Like a human brain, the more practice the neural network model gets, the better it is at determining what the image might indicate. Fortunately, despite the rarity of melanomas — and hence relatively few images of them — the researchers were able to utilize “transfer learning.” With this method, the model was “pre-trained” in making fundamental recognitions and distinctions between images of everyday objects derived from a large repository called ImageNet, and then given medical images to inspect.

Three or so years ago, the researchers achieved roughly 85 percent accuracy with just a few hundred images. Since then, with more images and more refinement, the degree of accuracy has climbed to 96 percent — better than that of humans.

Still, Bhattacharya pointed out, the success rate “should be taken with a grain of salt,” as it still needs to be proven within a clinical setting. While a head-to-head test between the neural network model and a dermatologist looking at images might prove the model the winner, its efficacy in a real-world medical scenario is yet to be demonstrated.

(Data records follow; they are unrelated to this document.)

/-- The mirrored sectors of [lo, hi) of a namespace, each with its LBA. -/
def Dev.mirSecs (d : Dev) (nsx lo hi : Nat) : List (Nat × Sector) :=
  d.wr.mirror.flatMap (fun m =>
    if m.m.nsx ≠ nsx then []
    else ((m.secs.zipIdx).map (fun (x, i) => (m.m.lba + i, x))).filter (fun p => decide (lo ≤ p.1) && decide (p.1 < hi)))

/-- What a mirrored record places on flash leaves the mirror (R234). -/
def Dev.applyRec (d : Dev) (b : JBody) : Dev :=
  let drop := fun (d : Dev) (nsx lo hi : Nat) => d.onWr (fun w => { w with mirror := w.mirror.flatMap (cutMir nsx lo hi) })
  match b with
  | .stripe nsx ix grp _ =>
    match d.media.nss.find? (fun n => n.nsx == nsx) with
    | none => d
    | some n =>
      if !n.zoned then d
      else
        let z := d.zd ix
        let zs := (ix - n.base) * zsze n.seven
        let lo := zs + grp * groupLbas n.seven
        let hi := lo + groupLbas n.seven
        let d := d.each (d.mirSecs nsx lo hi) (fun d s => d.onMedia (fun m =>
          { m with flash := SMap.put m.flash (d.zoneKey n.seven z.group z.lbn (s.1 - zs)) s.2 }))
        drop d nsx lo hi
  | .foldput nsx _ lba n row unit =>
    let d := d.each (d.mirSecs nsx lba (lba + n)) (fun d s => d.onWr (fun w =>
      { w with fold := w.fold ++ [{ nsx := nsx, lba := s.1, secs := [s.2], burst := false, lost := false, row := row
                                    unit := unit + (s.1 - lba) / 16 }] }))
    drop d nsx lba (lba + n)
  | .relocZ _ ix group lbn g l =>
    let z := d.zd ix
    d.each (List.range z.fp) (fun d o =>
      match SMap.find d.media.flash (d.zoneKey z.seven group lbn o) with
      | some s => d.onMedia (fun m => { m with flash := SMap.put m.flash (d.zoneKey z.seven g l o) s })
      | none => d)
  | .zreset nsx ix _ _ _ =>
    match d.media.nss.find? (fun n => n.nsx == nsx) with
    | some n => drop d nsx ((ix - n.base) * zsze n.seven) ((ix - n.base + 1) * zsze n.seven)
    | none => d
  | _ => d

/-- JREC (R233, R234): journaled here with FLAGS bit 1, then applied. -/
def Dev.gotRec (d : Dev) (r : JRec) : Dev :=
  let x := d.nextRec r.flushed true r.body
  (d.putJ x).applyRec r.body

def execJrec (f : FrameHdr) (r : JRec) (s : State) : Host.Outcome State Fault Refusal :=
  mainDo s (fun d => d.rx f (fun d => d.gotRec r))

/-- Descriptors of the peer go into this controller's own table (R232); below their FP the peer has programmed the rows. -/
def Dev.gotDescs (d : Dev) (l : List (Nat × BitVec 128)) : Dev :=
  d.onMedia (fun m =>
    { m with
      zt := l.foldl (fun t e => SMap.set zt0 t e.1 e.2) m.zt
      far := l.foldl (fun t e => SMap.set (fun _ => 0) t e.1 (Zd.ofWord e.2).fp) m.far })

/-- ZDESC (R233). -/
def execZdesc (f : FrameHdr) (l : List (Nat × BitVec 128)) (s : State) : Host.Outcome State Fault Refusal :=
  mainDo s (fun d => d.rx f (fun d => d.gotDescs l))

/-- The source unit of the move that the last of the peer's records for a namespace commits; none: the last one places new data (R142,
R234; assumption 21). -/
def Dev.moveOf (d : Dev) (nsx : Nat) : Option Nat :=
  (d.media.journal.reverse.findSome? (fun r =>
    if !r.peer then none
    else match r.body with
      | .relocC n src _ _ => if n = nsx then some (some src) else none
      | .stripe n .. => if n = nsx then some none else none
      | _ => none)).getD none

/-- An LBA of the peer's conventional map stands at a place from now on; the unit there is known by its number. -/
def Dev.farSector (d : Dev) (nsx p lba : Nat) (s : Sector) : Dev :=
  let u := p / 2 ^ 18
  let d := d.onMedia (fun m =>
    { m with urow := if (SMap.find m.urow (unitKey nsx u)).isSome then m.urow else SMap.put m.urow (unitKey nsx u) u })
  d.mapSector nsx p lba s

/-- An LBA that the peer's map holds no more: no copy of it stays here. -/
def Dev.farUnmap (d : Dev) (k : Nat) : Dev :=
  let nsx := k / 2 ^ 40
  let lba := k % 2 ^ 40
  let d := (d.onMedia (fun m => { m with units := unmapUnit m nsx k, conv := SMap.del m.conv k })).dropFold nsx lba (lba + 1)
  d.onWr (fun w => { w with mirror := w.mirror.flatMap (cutMir nsx lba (lba + 1)) })

/-- An LBA of the peer's map whose data no frame brought here: they are free, and so is their GEN (assumption 153). -/
def Dev.farUnknown (d : Dev) (nsx p lba : Nat) : Dev :=
  (d.farSector nsx p lba (peerSector nsx lba (Config.freeNat d.free % 2 ^ 32))).draw

/-- Map entries of the peer: the key of an LBA, and its place or none. With new data the sector is the mirrored one, which leaves the
mirror; with a move it is the one that the map has, where that still stands in the source unit (R142, R234). -/
def Dev.gotMap (d : Dev) (l : List (Nat × Nat)) : Dev :=
  d.each l (fun d e =>
    let nsx := e.1 / 2 ^ 40
    let lba := e.1 % 2 ^ 40
    if e.2 = noPlace then d.farUnmap e.1
    else
      match d.moveOf nsx, SMap.find d.media.conv e.1 with
      | some src, some c => if c.unit = src then d.farSector nsx e.2 lba c.sec else d
      | some _, none => d
      | none, _ =>
        match (d.mirSecs nsx lba (lba + 1)).getLast? with
        | some s =>
          (d.farSector nsx e.2 lba s.2).onWr (fun w => { w with mirror := w.mirror.flatMap (cutMir nsx lba (lba + 1)) })
        | none => d.farUnknown nsx e.2 lba)

/-- The conventional map as a copy in bulk (R230 step 4): places alone; an LBA that stands where it stood has its data. -/
def Dev.gotCmap (d : Dev) (l : List (Nat × Nat)) : Dev :=
  d.each l (fun d e => match SMap.find d.media.conv e.1 with
    | some c => if c.unit * 2 ^ 18 + c.ofs = e.2 then d else d.farUnknown (e.1 / 2 ^ 40) e.2 (e.1 % 2 ^ 40)
    | none => d.farUnknown (e.1 / 2 ^ 40) e.2 (e.1 % 2 ^ 40))

/-- MAP (R233). -/
def execMap (f : FrameHdr) (l : List (Nat × Nat)) (s : State) : Host.Outcome State Fault Refusal :=
  mainDo s (fun d => d.rx f (fun d => d.gotMap l))

/-- An entry that the peer sends back (R154): a restored entry of this controller. -/
def Dev.takeBack (d : Dev) (m : MirHdr) (x : List MirSec) : Dev :=
  let keep := d.wr.mirror
  let d := (d.onWr (fun w => { w with mirror := [{ m := m, secs := x.map secOf, complete := true }] })).adopt
  d.onWr (fun w => { w with mirror := keep })
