/-- Asymmetric Namespace Access (0Ch). -/
def Dev.page0C (d : Dev) : List Byte :=
  let g := fun (home : Bool) =>
    let ids := (d.media.nss.filter (fun n => n.home == home)).map (fun n => n.nsx + 1)
    leBytes 4 (if home then 2 else 1) ++ leBytes 4 ids.length ++ d.openBytes 8 ++ leBytes 1 (d.anaState home) ++ zeros 15 ++
      (ids.insertionSort (· ≤ ·)).flatMap (leBytes 4)
  d.openBytes 8 ++ leBytes 2 2 ++ zeros 6 ++ g false ++ g true

/-- The FDP pages 20h to 23h: one configuration of one reclaim group, 128 handles of type Initially Isolated and
reclaim units of 896 MiB; the handles; the statistics; the events (R59). -/
def Dev.pageFdp (d : Dev) (lid : Nat) : List Byte :=
  if lid = 0x20 then
    leBytes 2 0 ++ [0, 0] ++ leBytes 4 592 ++ zeros 8 ++ leBytes 2 576 ++ [0x80, 0] ++ leBytes 4 1 ++ leBytes 2 128 ++
      leBytes 2 127 ++ leBytes 4 1024 ++ leBytes 8 939524096 ++ leBytes 4 0 ++ zeros 36 ++
      (List.range 128).flatMap (fun _ => [1, 0, 0, 0])
  else if lid = 0x21 then leBytes 2 128 ++ zeros 6 ++ d.openBytes 1024
  else if lid = 0x22 then d.openBytes 64
  else leBytes 4 d.host.fdp.length ++ zeros 60 ++ d.host.fdp.flatMap (fun e => overlay (d.openBytes 64) [(0, leBytes 1 e)])

/-- Changed Zone List (BFh) of a namespace (R53). -/
def Dev.pageBF (d : Dev) (n : Ns) : List Byte :=
  let l := ((d.media.changed.filter (fun c => c.1 == n.nsx)).map Prod.snd).dedup
  ((if 511 < l.length then leBytes 2 0xFFFF ++ zeros 6
    else leBytes 2 l.length ++ zeros 6 ++ l.flatMap (fun ix => leBytes 8 (d.zstart ix))) ++ zeros 4096).take 4096

/-- The Pens whose C4h counters a request reads (R108). -/
def Dev.c4Pens (d : Dev) (fn lsi : Nat) : Option (Nat × List Nat) :=
  if d.isPf fn ∧ lsi = 0xFFFF then some (0xFF, List.range 256)
  else match d.pagePen fn lsi with
    | some p => some (p, [p])
    | none => none

/-- The page that a Get Log Page returns (R256, R269). -/
def Dev.logPage (d : Dev) (fn lid nsid lsi len : Nat) : Except Status (List Byte) :=
  if lid = 0x01 then .ok d.page01
  else if lid = 0x02 then .ok d.page02
  else if lid = 0x03 then .ok d.page03
  else if lid = 0x04 then .ok d.page04
  else if lid = 0x05 then .ok d.page05
  else if lid = 0x06 then .ok d.page06
  else if lid = 0x09 then .ok d.page09
  else if lid = 0x0C then .ok d.page0C
  else if 0x20 ≤ lid ∧ lid ≤ 0x23 then .ok (d.pageFdp lid)
  else if lid = 0xBF then
    match d.nsOf nsid with
    | some n => if n.zoned ∧ d.seen fn n then .ok (d.pageBF n) else .error .invalidField
    | none => .error .invalidNsFormat
  else if lid = 0xC0 then
    match d.pagePen fn lsi with | some p => .ok (d.pageC0 p) | none => .error .invalidField
  else if lid = 0xC4 then
    match d.c4Pens fn lsi with | some p => .ok (d.pageC4 p.1 p.2) | none => .error .invalidField
  else if lid = 0xC5 then
    match (if d.isPf fn then some lsi else d.penOf fn) with
    | some l => if logExists l then .ok (d.pageC5 l len) else .error .invalidField
    | none => .error .invalidField
  else if !d.isPf fn then .error .invalidLogPage
  else if lid = 0xC1 then .ok d.pageC1
  else if lid = 0xC2 then .ok d.pageC2
  else if lid = 0xC3 then .ok d.pageC3
  else .error .invalidLogPage
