-- ==== Sys2Proof/Machine/Thermal.lean ====
section
/-! DEFINITION. Temperature sensing and thermal control (R85, R348 to R357): the conversions, the warning, the throttle,
the flash window, the thermal curve. -/

namespace Sys2Proof.Machine


/-! Junction sensors (R348, R350, R351). -/

/-- A value in kelvin has crossed a Temperature Threshold (R350): over, or under. -/
def thrCrossed (v : Nat) (old new : Int) : Bool :=
  let th : Int := (v % 65536 : Nat)
  if natFld v 21 20 = 0 then decide (old < th) && decide (th ≤ new)
  else if natFld v 21 20 = 1 then decide (th < old) && decide (new ≤ th)
  else false

/-- Each crossing of a threshold that a function has set raises the event of that function (R350): sensor 0 is the composite,
1 to 8 the junction sensors. -/
def Dev.thrEvents (d : Dev) (sensor : Nat) (old new : Int) : Dev :=
  let hit := d.host.feats.filter (fun e => decide (e.1 / 256 % 256 = 4) && decide (natFld e.2.toNat 19 16 = sensor) &&
    thrCrossed e.2.toNat old new)
  d.each hit (fun d e => d.aenOne (e.1 / 65536) 1 1 2)

/-- A reading in whole kelvin. -/
def kelvin (t : Int) : Int := t / 4 + 273

/-- WARN (R350): set at 95 °C, cleared below 92 °C. The firmware reports it and takes the report back. -/
def Dev.warnUpdate (d : Dev) (hot : Nat) (tj : Int) : Dev :=
  if 380 ≤ tj ∧ ¬ d.bit A.THERM_STAT 1 then
    (((d.setBit A.THERM_STAT 1 true).critical 1).fwPost (0x0300 + hot) 1 4 (code16 tj)).alert 1
  else if tj < 368 ∧ d.bit A.THERM_STAT 1 then (d.setBit A.THERM_STAT 1 false).uncritical 1
  else d

/-- A is updated (R351), and with it THROTTLE and the cap of every Mule at once (R353). -/
def Dev.throttleUpdate (d : Dev) (tj : Int) : Dev :=
  let a := nextA d.pctA d.curve tj (4 * d.fld A.THERM_HYST 3 0)
  if a = d.pctA then d
  else
    let d := (d.setFld A.THERM_PCT 6 0 a).setBit A.THERM_STAT 2 (decide (a < 100))
    (d.each (List.range 64) (fun d ch => d.setCap ch)).issueAllCh

/-- A junction reading, its offset applied (R348, R357). -/
def Dev.tjReading (d : Dev) (j : Nat) (milli : Int) : Int := quarters milli + signed 8 (d.fld (A.THERM_JOFF j) 7 0)

/-- A junction sensor converts: in the main domain every one, while it is off sensor 0 alone (R348). -/
def Dev.junction (d : Dev) (j : Nat) (milli : Int) : Dev :=
  let t := d.tjReading j milli
  if !d.tor.mainOn then
    if j = 0 ∧ d.tor.pwr ≠ .off then d.setReg (A.THERM_TJ 0) (2 ^ 16 + code16 t) else d
  else
    let was := d.rd (A.THERM_TJ j)
    let top := d.hottest
    let d := d.setReg (A.THERM_TJ j) (2 ^ 16 + code16 t)
    let (hot, tj) := d.hottest.getD (j, t)
    let d := d.setReg A.THERM_TJMAX (hot * 2 ^ 16 + code16 tj)
    let d := d.warnUpdate hot tj
    let d := if bitOf was 16 then d.thrEvents (j + 1) (kelvin (temp16 was)) (kelvin t) else d
    let d := match top with | some p => d.thrEvents 0 (kelvin p.2) (kelvin tj) | none => d
    d.throttleUpdate tj

def execJunctionConversion (j : Fin 8) (milli : Int) (s : State) : Host.Outcome State Fault Refusal :=
  aonDo s (fun d => d.junction j.val milli)

/-! Flash case sensors (R85 to R87, R348, R349). -/

/-- The flag clears: held entries are acknowledged in admission order, the temperature route out of READONLY opens, and
the Mules start what waits (R29, R85, R86). -/
def Dev.flagClears (d : Dev) : Dev :=
  let d := d.unhold
  let d := d.onFw (fun f => { f with readonlyTemp := false })
  (d.capacityBack).issueAllCh

/-- The flash-window flag is evaluated (R85). -/
def Dev.flagUpdate (d : Dev) : Dev :=
  let new := d.nextFwFlag
  let was := d.fwFlag
  let d := d.setBit A.THERM_STAT 4 new
  if was && !new then d.flagClears else if new then d.markAllCh else d

/-- The channels of a Tf sensor whose interface was last trained 10 °C or more from its reading: the firmware trains them
again (R111). -/
def Dev.retrain (d : Dev) (k : Nat) : Dev :=
  let t := temp16 (d.rd (A.THERM_TF k))
  let far := (List.range 64).filter (fun ch => decide (d.tfSensor ch = k) &&
    (match SMap.find d.media.trained ch with | some t0 => decide (40 ≤ (t - t0).natAbs) | none => false))
  d.each far Dev.train

/-- A TEMP_EXT conversion (R348, R349): an enabled input outside −20 to 125 °C is faulty. -/
def Dev.flashCase (d : Dev) (k code : Nat) (milli : Int) : Dev :=
  let q := quarters milli
  let fault := d.bit A.THERM_EXTEN k && (decide (q < -80) || decide (500 < q))
  let t := q + signed 8 (d.fld (A.THERM_EXTOFF k) 7 0)
  let d := d.setReg (A.THERM_TF k) (code % 1024 * 2 ^ 18 + (if fault then 2 ^ 17 else 0) + 2 ^ 16 + code16 t)
  let any := (List.range 16).any (fun i => d.bit A.THERM_EXTEN i && d.bit (A.THERM_TF i) 17)
  ((d.setBit A.THERM_STAT 3 any).flagUpdate).retrain k

def execFlashCaseConversion (k : Fin 16) (code : BitVec 10) (milli : Int) (s : State) :
    Host.Outcome State Fault Refusal :=
  mainDo s (fun d => d.flashCase k.val code.toNat milli)

/-- A write to THERM_CURVE or THERM_HYST (R356): A is not recomputed before the next conversion. -/
def Dev.curveWrite (d : Dev) (hyst : Bool) (i : Nat) (v : W32) : Dev :=
  if hyst then d.setReg A.THERM_HYST (v.toNat % 16) else d.setReg (A.THERM_CURVE i) (v.toNat &&& 0xFF7F)

def execThermCurveWrite (hyst : Bool) (i : Fin 16) (v : W32) (s : State) : Host.Outcome State Fault Refusal :=
  regDo (if hyst then A.THERM_HYST else A.THERM_CURVE i.val) s (fun d => d.curveWrite hyst i.val v)

end Sys2Proof.Machine
end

“We really want to get this into the hands of clinicians,” Bhattacharya said. As the research team works to make that happen, Bhattacharya, Hadley and other physicians have teamed up to launch a company called SkinIQ, aimed at bringing artificial intelligence to skin cancer detection. The team hopes to create a mobile app that will allow people — especially those who live in remote areas with little access to skin experts — to make their own assessments as to whether they may or may not have melanoma.

The soon-to-be college senior has also made presentations and garnered awards and recognition for his work, including a second place-ranked paper at a meeting of the American Medical Informatics Association in San Francisco last March. In 2016 he received honorable mention and was the only UCSB representative at the annual UC Berkeley Big Ideas Competition. His work has contributed to numerous successful academic grants, including the prestigious and inaugural UCSF Marcus Program in Precision Medicine Initiative.

As Bhattacharya enters his senior year at UCSB, with medical school on the horizon, he points to the College of Creative Studies as setting him up for success. In particular, he credits his CCS faculty advisor Phill Conrad and research mentor Linda Petzold (a professor in the departments of computer science and mechanical engineering) for enabling his entry into translational medicine and precision medicine — emerging fields in which data, technology and innovation propel rapid developments and progress in the treatment and cure of diseases.

Bhattacharya will continue to work in collaboration with Dr. Hadley at UCSF’s Institute for Computational Health Sciences at the intersection of medical and data science, but he attributes his solid foundation to CCS.

“CCS has really been great,” he said, adding that the idea for the use of the neural network for medicine was born at UCSB. “When I came here, I knew I wanted to do biology and computer science. Those are my loves.”